◆ What the task asks: Of the lines listed below, return exactly those that run from the line containing "frm := v.setWidth" through the line containing "body := fun p => .next (ccrMark", both included.

[Collected data entries]
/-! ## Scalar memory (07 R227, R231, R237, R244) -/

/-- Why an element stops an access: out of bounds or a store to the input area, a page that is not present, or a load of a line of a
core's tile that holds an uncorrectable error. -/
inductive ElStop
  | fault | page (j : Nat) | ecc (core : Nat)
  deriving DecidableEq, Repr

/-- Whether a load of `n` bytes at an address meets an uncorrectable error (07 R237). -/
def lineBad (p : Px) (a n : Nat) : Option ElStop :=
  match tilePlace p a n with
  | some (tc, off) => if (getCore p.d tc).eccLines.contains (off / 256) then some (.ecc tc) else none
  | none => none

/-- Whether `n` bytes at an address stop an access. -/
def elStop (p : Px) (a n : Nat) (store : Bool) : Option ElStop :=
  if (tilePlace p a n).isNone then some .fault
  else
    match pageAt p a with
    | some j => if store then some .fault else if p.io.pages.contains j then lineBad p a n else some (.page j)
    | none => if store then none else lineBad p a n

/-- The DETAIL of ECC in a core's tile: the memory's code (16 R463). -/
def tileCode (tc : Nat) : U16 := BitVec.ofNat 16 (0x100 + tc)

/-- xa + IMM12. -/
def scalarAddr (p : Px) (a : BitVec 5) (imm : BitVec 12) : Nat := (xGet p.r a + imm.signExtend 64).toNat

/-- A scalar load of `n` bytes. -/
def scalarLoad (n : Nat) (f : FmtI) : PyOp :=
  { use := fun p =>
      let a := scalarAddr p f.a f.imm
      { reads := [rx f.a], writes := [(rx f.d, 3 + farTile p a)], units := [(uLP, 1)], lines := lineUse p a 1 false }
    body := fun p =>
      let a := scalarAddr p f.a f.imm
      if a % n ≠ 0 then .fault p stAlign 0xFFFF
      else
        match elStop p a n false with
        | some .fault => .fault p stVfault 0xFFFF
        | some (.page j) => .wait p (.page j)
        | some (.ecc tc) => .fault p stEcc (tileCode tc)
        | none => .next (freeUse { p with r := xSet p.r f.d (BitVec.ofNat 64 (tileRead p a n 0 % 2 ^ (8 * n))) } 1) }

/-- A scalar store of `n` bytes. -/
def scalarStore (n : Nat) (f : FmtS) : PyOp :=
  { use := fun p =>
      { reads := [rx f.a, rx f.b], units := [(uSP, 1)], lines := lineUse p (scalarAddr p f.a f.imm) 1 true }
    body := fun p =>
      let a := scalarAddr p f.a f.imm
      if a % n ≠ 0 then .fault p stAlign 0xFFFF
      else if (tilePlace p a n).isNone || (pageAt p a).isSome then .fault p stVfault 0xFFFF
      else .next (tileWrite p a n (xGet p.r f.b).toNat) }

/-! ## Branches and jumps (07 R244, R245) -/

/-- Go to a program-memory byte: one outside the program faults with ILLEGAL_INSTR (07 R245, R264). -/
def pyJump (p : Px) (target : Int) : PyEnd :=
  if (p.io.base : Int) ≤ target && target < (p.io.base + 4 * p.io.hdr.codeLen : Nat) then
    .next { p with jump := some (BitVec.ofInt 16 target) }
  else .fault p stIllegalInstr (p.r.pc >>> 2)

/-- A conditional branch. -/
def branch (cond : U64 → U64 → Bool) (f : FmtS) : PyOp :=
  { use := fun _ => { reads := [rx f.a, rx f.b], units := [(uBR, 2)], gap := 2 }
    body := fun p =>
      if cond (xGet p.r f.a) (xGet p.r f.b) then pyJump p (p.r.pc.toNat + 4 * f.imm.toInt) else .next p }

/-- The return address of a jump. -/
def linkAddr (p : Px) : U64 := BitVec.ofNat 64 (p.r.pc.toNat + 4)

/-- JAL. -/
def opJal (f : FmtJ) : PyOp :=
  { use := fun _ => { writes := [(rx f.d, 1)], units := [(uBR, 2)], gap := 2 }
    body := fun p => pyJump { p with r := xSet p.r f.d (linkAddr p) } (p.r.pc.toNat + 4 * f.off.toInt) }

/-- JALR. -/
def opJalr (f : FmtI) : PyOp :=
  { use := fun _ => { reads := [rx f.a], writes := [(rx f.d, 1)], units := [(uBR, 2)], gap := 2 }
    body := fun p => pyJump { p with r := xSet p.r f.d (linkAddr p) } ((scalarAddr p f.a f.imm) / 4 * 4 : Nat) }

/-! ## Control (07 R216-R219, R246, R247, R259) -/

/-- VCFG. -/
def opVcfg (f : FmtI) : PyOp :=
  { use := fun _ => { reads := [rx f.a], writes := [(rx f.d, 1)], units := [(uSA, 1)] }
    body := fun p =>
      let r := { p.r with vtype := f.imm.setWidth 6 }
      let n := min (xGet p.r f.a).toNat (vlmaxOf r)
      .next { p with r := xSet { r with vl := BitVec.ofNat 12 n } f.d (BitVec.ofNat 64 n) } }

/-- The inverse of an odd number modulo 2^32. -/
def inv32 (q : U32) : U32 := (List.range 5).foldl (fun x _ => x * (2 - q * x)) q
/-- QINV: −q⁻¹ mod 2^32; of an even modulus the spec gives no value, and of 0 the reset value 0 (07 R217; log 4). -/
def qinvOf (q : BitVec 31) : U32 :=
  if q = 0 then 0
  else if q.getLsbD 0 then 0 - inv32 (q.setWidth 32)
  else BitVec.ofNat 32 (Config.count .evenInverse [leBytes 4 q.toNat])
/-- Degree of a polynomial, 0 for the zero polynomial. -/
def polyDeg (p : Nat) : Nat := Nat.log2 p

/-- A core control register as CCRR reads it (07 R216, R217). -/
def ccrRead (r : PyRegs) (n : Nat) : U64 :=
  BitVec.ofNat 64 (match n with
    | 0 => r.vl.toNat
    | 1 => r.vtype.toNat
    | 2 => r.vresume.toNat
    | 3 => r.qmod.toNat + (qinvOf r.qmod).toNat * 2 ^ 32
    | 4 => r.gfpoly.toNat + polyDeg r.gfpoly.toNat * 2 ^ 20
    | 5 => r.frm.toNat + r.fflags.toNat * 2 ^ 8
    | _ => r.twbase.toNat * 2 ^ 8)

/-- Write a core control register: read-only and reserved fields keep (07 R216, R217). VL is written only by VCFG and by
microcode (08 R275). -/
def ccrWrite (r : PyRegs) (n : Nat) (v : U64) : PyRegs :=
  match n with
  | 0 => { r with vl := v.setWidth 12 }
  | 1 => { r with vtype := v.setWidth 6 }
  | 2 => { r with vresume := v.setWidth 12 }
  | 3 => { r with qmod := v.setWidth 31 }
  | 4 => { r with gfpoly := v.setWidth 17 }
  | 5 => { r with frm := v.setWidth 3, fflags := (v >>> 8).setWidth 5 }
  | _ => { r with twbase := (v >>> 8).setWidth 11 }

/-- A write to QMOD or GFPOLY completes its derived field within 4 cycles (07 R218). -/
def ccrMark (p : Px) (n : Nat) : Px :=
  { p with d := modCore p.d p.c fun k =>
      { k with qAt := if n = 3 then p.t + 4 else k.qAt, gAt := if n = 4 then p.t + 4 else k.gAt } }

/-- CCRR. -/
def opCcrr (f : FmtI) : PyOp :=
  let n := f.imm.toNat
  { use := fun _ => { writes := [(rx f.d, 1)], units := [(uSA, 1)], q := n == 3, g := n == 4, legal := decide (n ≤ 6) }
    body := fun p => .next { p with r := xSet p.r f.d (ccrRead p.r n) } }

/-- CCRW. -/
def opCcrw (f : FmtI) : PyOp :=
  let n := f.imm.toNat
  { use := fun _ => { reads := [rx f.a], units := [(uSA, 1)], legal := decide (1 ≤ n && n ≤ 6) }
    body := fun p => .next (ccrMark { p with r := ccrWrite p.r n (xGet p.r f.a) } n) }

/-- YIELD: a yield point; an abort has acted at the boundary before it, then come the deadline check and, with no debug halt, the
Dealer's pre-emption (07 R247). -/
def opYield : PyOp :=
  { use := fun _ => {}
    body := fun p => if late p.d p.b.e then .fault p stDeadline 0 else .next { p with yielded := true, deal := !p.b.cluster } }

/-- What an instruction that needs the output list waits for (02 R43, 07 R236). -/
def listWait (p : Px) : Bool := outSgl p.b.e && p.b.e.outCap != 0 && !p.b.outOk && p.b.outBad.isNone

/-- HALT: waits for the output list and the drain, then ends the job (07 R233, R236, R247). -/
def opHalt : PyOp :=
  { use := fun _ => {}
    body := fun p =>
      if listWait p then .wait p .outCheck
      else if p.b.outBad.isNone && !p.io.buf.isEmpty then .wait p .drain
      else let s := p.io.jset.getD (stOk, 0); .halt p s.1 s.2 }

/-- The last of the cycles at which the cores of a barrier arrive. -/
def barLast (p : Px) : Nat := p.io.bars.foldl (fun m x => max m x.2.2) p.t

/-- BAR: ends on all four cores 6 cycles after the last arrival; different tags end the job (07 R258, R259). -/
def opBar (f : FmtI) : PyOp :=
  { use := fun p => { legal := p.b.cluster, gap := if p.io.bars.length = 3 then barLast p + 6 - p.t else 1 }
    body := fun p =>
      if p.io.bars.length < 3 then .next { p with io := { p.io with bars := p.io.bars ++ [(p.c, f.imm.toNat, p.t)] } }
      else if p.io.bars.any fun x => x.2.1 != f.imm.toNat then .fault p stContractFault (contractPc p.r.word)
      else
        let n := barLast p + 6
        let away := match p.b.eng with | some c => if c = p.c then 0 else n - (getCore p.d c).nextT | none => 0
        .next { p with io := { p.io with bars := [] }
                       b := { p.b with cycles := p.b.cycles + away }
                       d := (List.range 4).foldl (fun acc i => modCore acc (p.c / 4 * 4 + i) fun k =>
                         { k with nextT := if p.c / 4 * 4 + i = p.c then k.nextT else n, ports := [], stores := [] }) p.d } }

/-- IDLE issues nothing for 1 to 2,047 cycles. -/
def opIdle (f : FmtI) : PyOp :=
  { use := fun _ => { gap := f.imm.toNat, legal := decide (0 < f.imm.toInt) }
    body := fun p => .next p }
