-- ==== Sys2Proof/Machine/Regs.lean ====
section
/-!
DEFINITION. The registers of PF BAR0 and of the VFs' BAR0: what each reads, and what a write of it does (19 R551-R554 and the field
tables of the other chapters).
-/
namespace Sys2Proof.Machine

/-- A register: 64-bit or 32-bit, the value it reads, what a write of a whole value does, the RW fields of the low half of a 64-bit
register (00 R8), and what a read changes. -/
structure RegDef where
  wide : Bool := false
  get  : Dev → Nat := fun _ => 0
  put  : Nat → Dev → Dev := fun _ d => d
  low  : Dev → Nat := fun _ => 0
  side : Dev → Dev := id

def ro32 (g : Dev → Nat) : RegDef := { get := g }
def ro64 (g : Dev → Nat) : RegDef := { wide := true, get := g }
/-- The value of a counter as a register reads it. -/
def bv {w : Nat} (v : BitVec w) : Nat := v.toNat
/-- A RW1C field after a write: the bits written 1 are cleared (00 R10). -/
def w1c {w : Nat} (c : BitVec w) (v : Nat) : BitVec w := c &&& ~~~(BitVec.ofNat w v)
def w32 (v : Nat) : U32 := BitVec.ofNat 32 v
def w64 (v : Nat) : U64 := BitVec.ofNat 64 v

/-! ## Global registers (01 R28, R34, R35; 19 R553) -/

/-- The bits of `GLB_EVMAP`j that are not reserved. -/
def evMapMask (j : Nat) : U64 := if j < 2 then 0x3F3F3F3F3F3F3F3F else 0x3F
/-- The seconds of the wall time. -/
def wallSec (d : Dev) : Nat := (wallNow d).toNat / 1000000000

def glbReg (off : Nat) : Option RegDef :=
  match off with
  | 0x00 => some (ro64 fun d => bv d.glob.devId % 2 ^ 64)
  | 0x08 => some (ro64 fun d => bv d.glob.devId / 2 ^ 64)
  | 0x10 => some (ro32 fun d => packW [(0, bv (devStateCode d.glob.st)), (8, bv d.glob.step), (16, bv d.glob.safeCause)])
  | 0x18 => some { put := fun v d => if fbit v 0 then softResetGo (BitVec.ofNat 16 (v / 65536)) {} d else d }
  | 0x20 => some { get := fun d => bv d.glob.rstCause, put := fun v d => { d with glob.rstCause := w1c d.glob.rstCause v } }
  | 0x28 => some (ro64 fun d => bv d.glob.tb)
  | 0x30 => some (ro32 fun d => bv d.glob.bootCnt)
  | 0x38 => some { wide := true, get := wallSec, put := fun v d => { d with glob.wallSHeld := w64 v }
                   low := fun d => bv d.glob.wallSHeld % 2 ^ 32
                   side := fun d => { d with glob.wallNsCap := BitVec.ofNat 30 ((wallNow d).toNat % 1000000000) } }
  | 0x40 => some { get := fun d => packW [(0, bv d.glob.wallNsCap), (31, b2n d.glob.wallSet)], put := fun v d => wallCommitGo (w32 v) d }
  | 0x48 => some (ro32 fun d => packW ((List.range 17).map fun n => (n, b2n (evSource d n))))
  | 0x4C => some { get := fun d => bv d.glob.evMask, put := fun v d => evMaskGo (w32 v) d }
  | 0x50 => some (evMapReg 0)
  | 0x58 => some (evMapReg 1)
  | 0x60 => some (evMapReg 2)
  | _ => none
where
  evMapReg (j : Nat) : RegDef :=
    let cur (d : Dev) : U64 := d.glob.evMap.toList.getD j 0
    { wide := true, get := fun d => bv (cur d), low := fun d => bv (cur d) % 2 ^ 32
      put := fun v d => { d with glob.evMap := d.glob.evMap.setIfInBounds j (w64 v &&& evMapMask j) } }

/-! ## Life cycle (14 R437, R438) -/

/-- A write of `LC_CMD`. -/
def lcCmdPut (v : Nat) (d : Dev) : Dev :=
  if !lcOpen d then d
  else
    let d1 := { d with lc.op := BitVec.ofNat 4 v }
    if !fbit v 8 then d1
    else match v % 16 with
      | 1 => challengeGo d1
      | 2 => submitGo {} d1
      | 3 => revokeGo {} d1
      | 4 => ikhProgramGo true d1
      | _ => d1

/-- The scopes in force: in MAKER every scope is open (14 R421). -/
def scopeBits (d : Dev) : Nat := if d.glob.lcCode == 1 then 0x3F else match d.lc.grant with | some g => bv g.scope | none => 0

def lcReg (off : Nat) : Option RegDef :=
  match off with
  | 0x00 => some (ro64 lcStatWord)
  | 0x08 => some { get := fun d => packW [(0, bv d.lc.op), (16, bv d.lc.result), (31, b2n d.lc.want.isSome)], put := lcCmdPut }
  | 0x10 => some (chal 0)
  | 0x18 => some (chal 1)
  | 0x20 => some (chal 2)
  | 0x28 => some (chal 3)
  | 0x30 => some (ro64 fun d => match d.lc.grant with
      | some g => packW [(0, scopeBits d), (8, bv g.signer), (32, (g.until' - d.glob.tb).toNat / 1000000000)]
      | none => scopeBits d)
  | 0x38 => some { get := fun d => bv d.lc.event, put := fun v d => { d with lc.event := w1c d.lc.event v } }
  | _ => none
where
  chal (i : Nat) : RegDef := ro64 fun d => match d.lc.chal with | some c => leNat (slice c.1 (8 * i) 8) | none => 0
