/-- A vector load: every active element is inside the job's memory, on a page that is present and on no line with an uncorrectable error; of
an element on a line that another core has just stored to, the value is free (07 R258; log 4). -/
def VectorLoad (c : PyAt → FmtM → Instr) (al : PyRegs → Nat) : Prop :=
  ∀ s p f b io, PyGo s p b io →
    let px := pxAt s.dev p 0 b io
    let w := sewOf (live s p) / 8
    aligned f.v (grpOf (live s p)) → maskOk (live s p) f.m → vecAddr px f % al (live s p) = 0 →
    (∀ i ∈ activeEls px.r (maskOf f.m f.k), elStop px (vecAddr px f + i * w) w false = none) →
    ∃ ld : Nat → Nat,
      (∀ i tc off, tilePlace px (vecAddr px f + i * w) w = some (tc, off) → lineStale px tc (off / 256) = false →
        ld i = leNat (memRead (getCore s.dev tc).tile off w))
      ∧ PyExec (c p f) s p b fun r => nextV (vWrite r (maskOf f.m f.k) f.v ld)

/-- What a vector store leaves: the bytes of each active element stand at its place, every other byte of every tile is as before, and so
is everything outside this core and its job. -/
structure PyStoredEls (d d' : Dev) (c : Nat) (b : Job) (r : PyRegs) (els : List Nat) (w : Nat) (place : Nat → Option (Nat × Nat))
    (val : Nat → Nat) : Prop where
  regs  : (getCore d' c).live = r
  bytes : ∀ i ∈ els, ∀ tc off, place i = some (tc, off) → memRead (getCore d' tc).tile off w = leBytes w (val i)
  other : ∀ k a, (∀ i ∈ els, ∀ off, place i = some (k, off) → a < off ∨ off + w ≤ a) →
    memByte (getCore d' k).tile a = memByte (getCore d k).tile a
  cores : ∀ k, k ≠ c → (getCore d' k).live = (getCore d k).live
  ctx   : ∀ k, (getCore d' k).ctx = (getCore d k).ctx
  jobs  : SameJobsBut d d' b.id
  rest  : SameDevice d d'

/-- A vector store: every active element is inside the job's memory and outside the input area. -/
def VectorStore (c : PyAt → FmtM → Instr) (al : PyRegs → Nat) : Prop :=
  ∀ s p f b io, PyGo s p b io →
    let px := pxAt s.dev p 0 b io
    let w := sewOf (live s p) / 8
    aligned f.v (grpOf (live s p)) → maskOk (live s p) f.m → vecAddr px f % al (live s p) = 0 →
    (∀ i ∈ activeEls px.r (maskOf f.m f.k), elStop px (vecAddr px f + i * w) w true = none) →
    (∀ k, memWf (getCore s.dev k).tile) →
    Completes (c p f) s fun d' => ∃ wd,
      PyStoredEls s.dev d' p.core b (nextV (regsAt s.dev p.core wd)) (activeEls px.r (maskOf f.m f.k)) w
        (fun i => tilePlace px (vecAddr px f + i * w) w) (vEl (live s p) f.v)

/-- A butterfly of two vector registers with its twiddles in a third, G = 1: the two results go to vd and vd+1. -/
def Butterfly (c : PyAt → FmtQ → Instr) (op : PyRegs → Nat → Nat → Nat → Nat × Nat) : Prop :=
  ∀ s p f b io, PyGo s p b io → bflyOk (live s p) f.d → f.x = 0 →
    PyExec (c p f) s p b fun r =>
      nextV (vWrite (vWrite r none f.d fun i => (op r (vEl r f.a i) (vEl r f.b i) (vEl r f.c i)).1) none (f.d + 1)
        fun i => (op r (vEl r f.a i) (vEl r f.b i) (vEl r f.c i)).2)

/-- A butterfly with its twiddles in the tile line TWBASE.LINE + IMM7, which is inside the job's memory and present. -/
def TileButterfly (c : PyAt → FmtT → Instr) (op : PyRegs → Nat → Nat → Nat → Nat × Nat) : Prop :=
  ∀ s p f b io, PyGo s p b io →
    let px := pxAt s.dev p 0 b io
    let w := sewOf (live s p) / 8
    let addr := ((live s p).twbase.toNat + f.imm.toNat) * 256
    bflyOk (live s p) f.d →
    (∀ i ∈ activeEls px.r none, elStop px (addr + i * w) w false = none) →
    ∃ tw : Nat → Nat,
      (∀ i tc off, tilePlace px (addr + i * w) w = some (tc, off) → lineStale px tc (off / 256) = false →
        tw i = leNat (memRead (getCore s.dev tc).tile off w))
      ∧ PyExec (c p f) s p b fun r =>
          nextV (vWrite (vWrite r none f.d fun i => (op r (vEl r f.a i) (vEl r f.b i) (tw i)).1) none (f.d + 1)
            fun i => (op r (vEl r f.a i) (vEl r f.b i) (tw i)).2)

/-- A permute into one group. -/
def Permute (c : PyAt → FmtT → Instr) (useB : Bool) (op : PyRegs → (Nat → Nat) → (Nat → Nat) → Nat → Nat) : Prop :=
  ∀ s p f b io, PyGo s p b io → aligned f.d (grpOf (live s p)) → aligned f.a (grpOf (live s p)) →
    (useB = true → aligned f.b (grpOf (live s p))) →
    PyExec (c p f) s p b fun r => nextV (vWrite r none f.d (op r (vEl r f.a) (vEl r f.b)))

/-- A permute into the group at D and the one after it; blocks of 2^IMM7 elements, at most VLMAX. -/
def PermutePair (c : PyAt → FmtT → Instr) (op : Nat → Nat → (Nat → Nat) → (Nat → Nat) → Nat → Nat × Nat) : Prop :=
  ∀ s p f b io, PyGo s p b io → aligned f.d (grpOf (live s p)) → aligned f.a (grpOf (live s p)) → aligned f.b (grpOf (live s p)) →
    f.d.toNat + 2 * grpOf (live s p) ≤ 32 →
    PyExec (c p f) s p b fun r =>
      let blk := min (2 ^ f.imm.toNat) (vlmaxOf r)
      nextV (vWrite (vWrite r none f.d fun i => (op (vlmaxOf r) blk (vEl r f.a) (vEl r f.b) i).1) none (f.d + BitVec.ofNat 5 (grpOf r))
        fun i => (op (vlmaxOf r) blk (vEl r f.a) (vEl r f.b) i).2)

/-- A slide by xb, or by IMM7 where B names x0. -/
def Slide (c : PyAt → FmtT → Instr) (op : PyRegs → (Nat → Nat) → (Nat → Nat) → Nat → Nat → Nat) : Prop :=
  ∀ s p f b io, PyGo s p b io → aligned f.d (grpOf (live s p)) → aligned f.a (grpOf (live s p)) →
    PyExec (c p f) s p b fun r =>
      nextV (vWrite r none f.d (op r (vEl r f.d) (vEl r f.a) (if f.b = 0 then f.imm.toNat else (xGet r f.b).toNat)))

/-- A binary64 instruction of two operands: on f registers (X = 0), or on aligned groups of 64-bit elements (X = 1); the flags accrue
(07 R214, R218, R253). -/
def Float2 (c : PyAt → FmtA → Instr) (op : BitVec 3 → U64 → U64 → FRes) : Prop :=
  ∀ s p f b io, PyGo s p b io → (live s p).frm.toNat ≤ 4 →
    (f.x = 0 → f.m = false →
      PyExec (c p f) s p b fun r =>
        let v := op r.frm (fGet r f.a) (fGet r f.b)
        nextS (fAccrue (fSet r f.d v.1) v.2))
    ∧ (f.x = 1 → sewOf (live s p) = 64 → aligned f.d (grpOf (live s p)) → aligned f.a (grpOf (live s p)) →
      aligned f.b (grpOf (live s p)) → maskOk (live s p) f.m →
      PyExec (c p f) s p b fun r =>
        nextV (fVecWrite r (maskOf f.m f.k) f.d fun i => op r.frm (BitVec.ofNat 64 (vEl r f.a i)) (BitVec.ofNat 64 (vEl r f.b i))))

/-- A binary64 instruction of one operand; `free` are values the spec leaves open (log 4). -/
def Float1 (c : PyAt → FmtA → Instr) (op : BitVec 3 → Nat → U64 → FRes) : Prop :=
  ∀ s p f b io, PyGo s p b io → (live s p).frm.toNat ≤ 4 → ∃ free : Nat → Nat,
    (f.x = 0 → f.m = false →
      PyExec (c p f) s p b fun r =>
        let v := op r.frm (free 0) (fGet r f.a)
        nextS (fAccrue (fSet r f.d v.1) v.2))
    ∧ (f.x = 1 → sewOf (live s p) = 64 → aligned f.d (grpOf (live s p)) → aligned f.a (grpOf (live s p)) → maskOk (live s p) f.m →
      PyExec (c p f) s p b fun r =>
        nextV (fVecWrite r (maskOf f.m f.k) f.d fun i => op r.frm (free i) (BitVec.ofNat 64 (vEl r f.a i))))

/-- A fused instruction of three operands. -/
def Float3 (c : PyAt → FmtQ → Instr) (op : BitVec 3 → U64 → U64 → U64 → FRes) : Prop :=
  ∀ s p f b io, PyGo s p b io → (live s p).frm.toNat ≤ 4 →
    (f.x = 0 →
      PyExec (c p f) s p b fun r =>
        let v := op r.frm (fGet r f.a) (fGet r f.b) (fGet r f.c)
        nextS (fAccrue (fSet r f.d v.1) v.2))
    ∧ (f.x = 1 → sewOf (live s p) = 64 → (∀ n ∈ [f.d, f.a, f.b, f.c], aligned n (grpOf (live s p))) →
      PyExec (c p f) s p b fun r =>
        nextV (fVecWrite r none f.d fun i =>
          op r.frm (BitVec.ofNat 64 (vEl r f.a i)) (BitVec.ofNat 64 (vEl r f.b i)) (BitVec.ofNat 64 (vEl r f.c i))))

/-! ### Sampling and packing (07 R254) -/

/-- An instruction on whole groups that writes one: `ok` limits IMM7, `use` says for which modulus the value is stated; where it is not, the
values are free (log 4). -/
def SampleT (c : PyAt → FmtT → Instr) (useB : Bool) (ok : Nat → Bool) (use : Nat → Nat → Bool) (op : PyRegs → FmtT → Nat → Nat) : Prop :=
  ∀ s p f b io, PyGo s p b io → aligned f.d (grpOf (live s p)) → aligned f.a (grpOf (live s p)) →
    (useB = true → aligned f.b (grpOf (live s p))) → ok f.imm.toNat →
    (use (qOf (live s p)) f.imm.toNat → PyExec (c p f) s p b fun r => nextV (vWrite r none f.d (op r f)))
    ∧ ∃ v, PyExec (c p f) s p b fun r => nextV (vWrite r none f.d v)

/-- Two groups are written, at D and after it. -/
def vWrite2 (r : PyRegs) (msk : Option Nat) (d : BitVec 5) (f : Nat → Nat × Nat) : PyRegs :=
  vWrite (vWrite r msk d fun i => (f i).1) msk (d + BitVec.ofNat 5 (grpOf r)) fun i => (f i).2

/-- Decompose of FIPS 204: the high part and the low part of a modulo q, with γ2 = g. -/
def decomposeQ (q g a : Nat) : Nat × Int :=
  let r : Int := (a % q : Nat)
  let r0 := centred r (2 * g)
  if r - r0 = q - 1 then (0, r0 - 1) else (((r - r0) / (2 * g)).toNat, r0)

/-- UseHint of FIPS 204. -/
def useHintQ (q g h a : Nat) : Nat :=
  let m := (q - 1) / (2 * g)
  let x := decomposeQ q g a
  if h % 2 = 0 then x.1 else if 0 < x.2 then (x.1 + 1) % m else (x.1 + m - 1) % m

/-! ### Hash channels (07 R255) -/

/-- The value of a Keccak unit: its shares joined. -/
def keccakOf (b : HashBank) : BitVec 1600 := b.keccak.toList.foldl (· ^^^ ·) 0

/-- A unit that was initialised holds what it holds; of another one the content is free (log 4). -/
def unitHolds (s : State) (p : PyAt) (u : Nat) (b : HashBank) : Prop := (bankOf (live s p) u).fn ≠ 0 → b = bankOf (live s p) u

◆ Answer for the task:
  | 5 => { r with frm := v.setWidth 3, fflags := (v >>> 8).setWidth 5 }
  | _ => { r with twbase := (v >>> 8).setWidth 11 }

/-- A write to QMOD or GFPOLY completes its derived field within 4 cycles (07 R218). -/
def ccrMark (p : Px) (n : Nat) : Px :=
  { p with d := modCore p.d p.c fun k =>
      { k with qAt := if n = 3 then p.t + 4 else k.qAt, gAt := if n = 4 then p.t + 4 else k.gAt } }

/-- CCRR. -/
def opCcrr (f : FmtI) : PyOp :=
  let n := f.imm.toNat
  { use := fun _ => { writes := [(rx f.d, 1)], units := [(uSA, 1)], q := n == 3, g := n == 4, legal := decide (n ≤ 6) }
    body := fun p => .next { p with r := xSet p.r f.d (ccrRead p.r n) } }

/-- CCRW. -/
def opCcrw (f : FmtI) : PyOp :=
  let n := f.imm.toNat
  { use := fun _ => { reads := [rx f.a], units := [(uSA, 1)], legal := decide (1 ≤ n && n ≤ 6) }
    body := fun p => .next (ccrMark { p with r := ccrWrite p.r n (xGet p.r f.a) } n) }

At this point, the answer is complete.